That's not to say that the answers haven't given me some greater insight into what is going on. They did teach me that I should regard a chain complex of modules as a graded module with a very specific nilpotent endomorphism associated to it. And that made me realize "Oh, so that's why you end up with that particular grading, the direct sum of etc., etc." But the specific definition of the differential still baffled me.

But, I'm a stubborn bastard, so I figure, "Well, I know the definition of tensor products of groups, it's in terms of universal properties! Maybe there is something similar here I can go for? Maybe there is such a thing as a general definition of a tensor product for a category, generalized from the definition of the one for groups and modules, and once I've understood that, then it's merely going to be a matter of applying that definition for the specific category of chain complexes of modules, and everything will make sense!"

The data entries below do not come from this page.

/-- An operation queued or running on a matrix engine: kind 0 a slot load, 1 to 5 as OPK of R274. -/
structure MOp where
  id : Nat
  kind : Nat
  a : Nat                                -- accumulator or slot
  v : Nat := 0                           -- expected version
  f : Nat := 0                           -- issuing fascine
  running : Bool := false
  pos : Nat := 0                         -- blocks, runs or rows committed
  units : Nat := 0                       -- DONE of R274
  err : Nat := 0
  src : Nat := 0                         -- scratchpad offset of a slot load
  desc : List Byte := []
  fmt : List Byte := []
  tabs : List Byte := []
  rows : List (Nat × List (Nat × Nat)) := []   -- fibre cache: up to 64 rows of B as an MGUST has read them (R279)
  span : Option (Nat × Nat) := none      -- the row pointers of an MGUST's row, once read (R279)
  reached : List Nat := []               -- DONE values above 0 that an MSPARSE or MGUST has reached (R274)
  todo : List (Nat × List Byte) := []    -- what of an MDRAIN's row is still to be written, by sector (R217, R282)
  deriving DecidableEq, Repr

/-- An operand slot (R268): 0 FREE, 1 CLAIMED, 2 LOADING, 3 LOADED; its bytes and poisoned sectors. -/
structure Slot where
  st : Nat := 0
  mem : Memory := []
  pois : List Nat := []
  deriving DecidableEq, Repr

/-- What a polder holds of a partition's matrix engine (R265). -/
structure Engine where
  part : Nat
  slots : List Slot := []
  accs : List Accum := []
  books : List (List Byte) := []
  q : List MOp := []
  nextOp : Nat := 0
  deriving DecidableEq, Repr

/-- An inlet (k = 0) or outlet (k = 1) core claimed by a polder (R260 to R264). -/
structure IoCore where
  k : Nat
  img : Nat := 0                         -- image address and length (R347)
  len : Nat := 0
  run : Nat := 0                         -- 0 image not loaded, 1 running, 2 stopped
  x : List Word := []                    -- x0 to x31
  pc : Word := 0
  mstatus : Word := 0
  mtvec : Word := 0
  mepc : Word := 0
  mcause : Word := 0
  mtval : Word := 0
  mscratch : Word := 0
  mcycle : DWord := 0                    -- mcycle less the beat counter (R260); of a stopped save: mcycle
  minstret : DWord := 0
  imem : Memory := []
  dmem : Memory := []
  headlo : Word := 0
  headhi : Word := 0
  busy : BitVec 8 := 0                   -- SLBUSY
  slst : List Word := []                 -- SLST of the eight tickets
  timehi : Word := 0
  orecs : List OpenRec := []             -- its open work-graph records, as if it were thread 0 (R261, R356)
  mopen : List Byte := []                -- open mailbox packet
  ready : List (List Byte) := []         -- ready packets
  deriving DecidableEq, Repr

/-- A polder halt (R372, R375). -/
structure Halt where
  code : Nat
  sub : Nat
  f : Nat
  g : Nat
  pc : Word
  addr : Nat
  data : Nat
  time : Nat
  nsec : Nat := 0
  tself : Option Nat := none             -- trap record taken
  deriving DecidableEq, Repr

/-- A SAVEC of fascine f, entry g of polder h, to an image (R384). -/
structure SaveReq where
  h : Nat
  f : Nat
  g : Nat
  img : Nat
  evict : Bool
  deriving DecidableEq, Repr

/-- Life of a polder on its core (R183): RUNNING, HALTED or DRAINING. A saved or retired one holds no core. -/
inductive PLife where
  | running | halted | draining
  deriving DecidableEq, Repr

/-- A polder placed on a core (R182). -/
structure Polder where
  h : Nat                                -- PHANDLE = 512 x core + index (R375)
  ctx : Nat
  life : PLife := .running
  sys : Bool := false                    -- in the system domain (R369)
  tself : Option Nat := none             -- a trap handler: its record (R373)
  htgt : Nat := 0                        -- a trap handler: the identity of its target
  hdone : Bool := false                  -- it has ended its target's halt (R376)
  queue : Nat := 0                       -- queue of its root packet (R363)
  grid : Option Nat := none
  pl : Nat := 0
  prio : Nat := 0
  hmask0 : Mask := 0
  code : Nat := 0                        -- code base, virtual address (R347)
  cwin : Nat := 0                        -- constant window, virtual address
  cwlen : Nat := 0
  cw : List Word := []                   -- c0 to c15 as read at placement (R137)
  ranks : List (Nat × Nat) := []         -- partition and rank slot of each rank (R155)
  regs : Nat := 1                        -- declared peak (R125)
  bars : List Bar := []                  -- R223
  nslots : Nat := 0
  spsize : Nat := 0                      -- S (R182)
  spad : Memory := []
  spois : List Nat := []                 -- poisoned sectors of the scratchpad (R130)
  breg : List (List Word) := []          -- each b-register: values written, newest first (R134)
  bpois : List Bool := []
  lease : Nat := 0                       -- R132
  brel : List Nat := []                  -- writes of each b-register released at polder scope by their holder (R134)
  btags : List (Loc × Word × List Nat) := []  -- b-register writes that a release orders which left this value at a word (R134)
  bbars : List (Nat × List Nat) := []    -- those that the arrivals at a barrier order (R134): 64 + b a ring barrier
  glatch : List (Option (List Byte)) := [] -- grid latches 0 to 3, none: invalid (R340)
  engines : List Engine := []            -- R265
  io : List IoCore := []
  fs : List Fascine := []
  ring : Nat := 0                        -- ring identity (R184)
  kcores : List Nat := []                -- the ring's cores k0 to k(n - 1), in rising order (R184)
  ppr : Nat := 1
  rcores : Nat := 0
  fuse : Bool := false
  halt : Option Halt := none
  stopReq : Option SaveReq := none       -- a stop in progress (R377)
  dieHalt : Bool := false                -- stopped by DBGHALT (R388)
  debug : Bool := false                  -- in debug mode: placed with DBGEN set (R385, R391)
  ureg : Option Nat := none              -- undo region, when its steps are logged (R389)
  node : Option Nat := none              -- work-graph node (R355)
  depth : Nat := 0
  nrec : Nat := 0                        -- records delivered (R361)
  rsize : Nat := 0
  tags : List (Nat × Nat) := []          -- (barrier, PHANDLE) that its retirement releases (R357)
  launch : Nat := 0                      -- the launch that it belongs to, for what its code has held (R27)
  uid : Nat := 0                         -- its identity, which a save keeps (R376)
  deriving DecidableEq, Repr

/-- A 32-byte sector held in a cache: owner (core for an L1, die for far ways), address, bytes, poison. -/
structure Sector where
  owner : Nat
  x : Nat
  bytes : List Byte
  pois : Bool
  tgt : Nat := 0                         -- device, host or peer memory (R394)
  deriving DecidableEq, Repr

/-- What a bundle that a launch may fetch has held since the launch began, newest first: its target and address (R27). -/
structure CodeLog where
  launch : Nat
  tgt : Nat
  x : Nat
  seen : List (List Byte)
  deriving DecidableEq, Repr

/-- A cached translation (R397): address space, generation, page base and size, and its leaf entry. -/
structure Tlb where
  die : Nat                              -- whose caches hold it: a die's with its cores'
  asid : Nat
  gen : Nat
  base : Nat
  size : Nat
  leaf : Nat
  deriving DecidableEq, Repr

/-- Who holds a faulting engine access (R400). -/
inductive Owner where
  | chain (id : Nat) | coll (id : Nat) | matrix (h e op : Nat) | job (id : Nat) | ray (id : Nat) | walk (id : Nat)
  | io (h k : Nat) | trap (h : Nat) | packet (q : Nat) | spill (grid node part : Nat) | place (id : Nat)
  deriving DecidableEq, Repr

/-- An engine access held by a failed translation (R400). -/
structure Fault400 where
  ctx : Nat
  va : Nat
  write : Bool
  cause : Nat
  owner : Owner
  ended : Bool := false                  -- ended without mapping
  deriving DecidableEq, Repr

/-- Who issued engine work: a fascine of a polder, or an inlet or outlet core of it (io = 0 or 1). -/
structure Issuer where
  h : Nat
  f : Nat := 0
  io : Option Nat := none
  deriving DecidableEq, Repr

/-- What a transfer record still has to do: copy n bytes to an offset of a polder's scratchpad or to a global address; the same of
16 bytes from each of some places (none: zeros); or read the index of row i (R242). -/
inductive Move where
  | copy (dh : Option Nat) (d : Nat) (src : Nat) (n : Nat)
  | parts (dh : Option Nat) (d : Nat) (srcs : List (Option Nat))
  | row (i : Nat)
  deriving DecidableEq, Repr

/-- A notice that waits to become an event packet (R364): class, die, time-stamp, detail, merged. -/
structure Notice where
  cls : Nat
  die : Nat
  ts : Nat
  det : Nat
  ovf : Bool := false
  deriving DecidableEq, Repr

/-- A context that is not FREE (R366, R367). -/
structure Ctx where
  c : Nat
  dead : Bool := false
  hold : Bool := false                   -- HELD (R367)
  vdt : List (Option Nat) := []          -- physical die of each virtual die, none: not bound (R366)
  vdtw : Word := 0                       -- VDT as its 32 bits (R366)
  ptroot : Nat := 0
  asid : Nat := 0
  quota : Word := 0x00484210             -- R193
  qtab : Nat := 0
  tvec : Nat := 0
  tring : Nat := 0
  upool : Nat := 0
  upnum : Nat := 0
  dbg : Nat := 0                         -- DBGEN, HDOM, UNDOEN (R388)
  dlog : Nat := 0
  dlogn : Nat := 0
  dlogw : Nat := 0                       -- debug log records written (R390)
  port : Nat := 0                        -- notification port (R405)
  evc : List Nat := []                   -- EVC1 to EVC3 (R385)
  qbstat : Nat := 0                      -- QBSTAT (R385)
  evq : List Notice := []                -- notices that wait for the privileged ring (R364)
  recs : List (Nat × Nat) := []          -- trap records held: TSELF and the identity of the halted polder (R373)
  halted : List Nat := []                -- dies halted by DBGHALT (R388)
  deriving DecidableEq, Repr

/-- A transfer record in progress (R239, R245): its address and bytes, what remains, and the bytes landed in each
polder. -/
structure SRec where
  addr : Nat
  bytes : List Byte
  todo : List Move
  landed : List (Nat × Nat) := []
  oob : Nat := 0
  st : Nat := 0                          -- 0 moving, 1 its status is to be written, 2 completed
  code : Nat := 0                        -- status code with which it ends (R243)
  sound : Bool := true                   -- it has passed the checks of R241
  deriving DecidableEq, Repr

/-- A sluice chain queued or running on engine `eng` of die `die` (R237 to R247). -/
structure SChain where
  id : Nat
  ctx : Nat
  die : Nat
  eng : Nat
  iss : Issuer
  tok : Nat
  mask : BitVec 8                        -- tokens of the mask that have not cleared (R238)
  next : Nat                             -- generic address of the next record, while none is in progress
  now : List SRec := []                  -- the records taken and in progress, in chain order (R245)
  stop : Nat := 0                        -- code of the record that ends the chain (R247)
  recs : Nat := 0
  scope : Nat := 2                       -- widest scope of the destinations so far (R218)
  kill : Bool := false
  cx : Option Ctx := none                -- its context as it was, when that has been freed since (R21)
  deriving DecidableEq, Repr

/-- One participant of a collective (R255 to R258): 0 descriptor not read, 1 waiting, 2 matched, 3 RECV is being
written. -/
structure Coll where
  id : Nat
  ctx : Nat
  die : Nat
  iss : Issuer
  tok : Nat
  addr : Nat
  desc : List Byte := []
  seen : List (Nat × Nat) := []          -- the sectors of SEND when the descriptor was read, as target and address
  dirt : List (Nat × Nat) := []          -- those of them that have been written since (R257)
  time : Nat                             -- time-stamp of its issue
  st : Nat := 0
  todo : List (Nat × List Byte) := []    -- what of RECV is still to be written, by sector (R217)
  deriving DecidableEq, Repr

/-- A builder or compactor job (R300 to R305): kind 0 BUILD, 1 REFIT, 2 COMPACT. -/
structure Job where
  id : Nat
  kind : Nat
  ctx : Nat
  die : Nat
  iss : Option Issuer                    -- none: a build packet
  tok : Nat
  grid : Option Nat := none
  addr : Nat                             -- generic address of the job record
  job : List Byte := []
  st : Nat := 0                          -- 0 queued, 1 to reclaim, 2 to relocate, 3 entry taken, 4 writing, 5 to end
  ent : Option Nat := none               -- entry taken
  src : Option Nat := none               -- source entry of a REFIT or a relocation
  code : Nat := 0                        -- JST
  fail : Nat := 0                        -- the code that it ends with when the part of its plan that has room is written (R432)
  nodes : Nat := 0                       -- nodes written
  plan : List (List Nat × List Nat × List (Nat × List Byte)) := []   -- fences, fences inside, writes of the subtree
  deriving DecidableEq, Repr

/-- A ray in flight (R306 to R310), with its hold on a generation (R298). -/
structure Ray where
  id : Nat
  iss : Issuer
  g : Nat
  t : Nat
  inst : Nat                             -- the instruction it belongs to
  any : Bool
  dst : Nat                              -- first result register
  obj : Nat
  query : List Word
  looked : Bool := true                  -- the entries have been read
  held : Option Nat := none              -- entry held
  keep : Bool := true                    -- its thread still takes the result
  parked : Bool := false
  done : Bool := false                   -- it has its result; another thread of its instruction has not
  deriving DecidableEq, Repr

/-- A MARCH (0), MLOC (1) or SAMPLE (2) thread in flight (R338). -/
structure Walk where
  id : Nat
  iss : Issuer
  g : Nat
  t : Nat
  inst : Nat
  kind : Nat
  dst : Nat
  mesh : List Byte                       -- mesh descriptor, or grid latch
  latched : Bool := true                 -- the descriptor has been read; the latch was valid
  addr : Nat := 0                        -- R of SAMPLE
  query : List Word
  st : List Word                         -- state block of R324; words of the result block of SAMPLE
  helper : Bool := false
  far : Bool := false                    -- it reads the far copies of its die (R334)
  begun : Bool := false                  -- its query has been checked
  count : Nat := 0                       -- samples taken or indices examined
  line : List (Int × Nat) := []          -- MLOC: o and d, exactly, as numerators and denominators (R329)
  keep : Bool := true
  deriving DecidableEq, Repr

/-- Queue states (R343). -/
inductive QState where
  | unbound | idle | fetch | waiting | ready | placing | error
  deriving DecidableEq, Repr

/-- A packet that has been fetched, or a child (R345, R353): its bytes and address, its root's ring index, its depth, the
grid it is a child of, its place in its root's tree; kernel headers and node table as read when it was checked. -/
structure Pkt where
  bytes : List Byte
  addr : Nat := 0
  root : Nat
  depth : Nat := 0
  parent : Option Nat := none
  path : List Nat
  heads : List (List Byte) := []
  nodes : List (List Byte) := []
  met : Bool := false                    -- its wait condition has held (R349)
  deriving DecidableEq, Repr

And what do you know, nLab had the following to say:

For $M$ a multicategory and $A$ and $B$ objects in $M$, the tensor product $A \otimes B$ is defined to be an object equipped with a universal multimorphism $A,B\to A \otimes B$ in that any multimorphism $A,B\to C$ factors uniquely through $A,B\to A \otimes B$ via a (1-ary) morphism $A \otimes B\to C$.

Well, that's great, I figure! Now I just need to start by constructing a multimorphism of chain complexes, and-...

And then it hits me that I don't know how to define that either.

Annoying.

Googling doesn't seem to lead me anywhere useful, so I'm asking the community, how does one define a multimorphism of chain complexes of modules/groups?

Looking forward to your answers!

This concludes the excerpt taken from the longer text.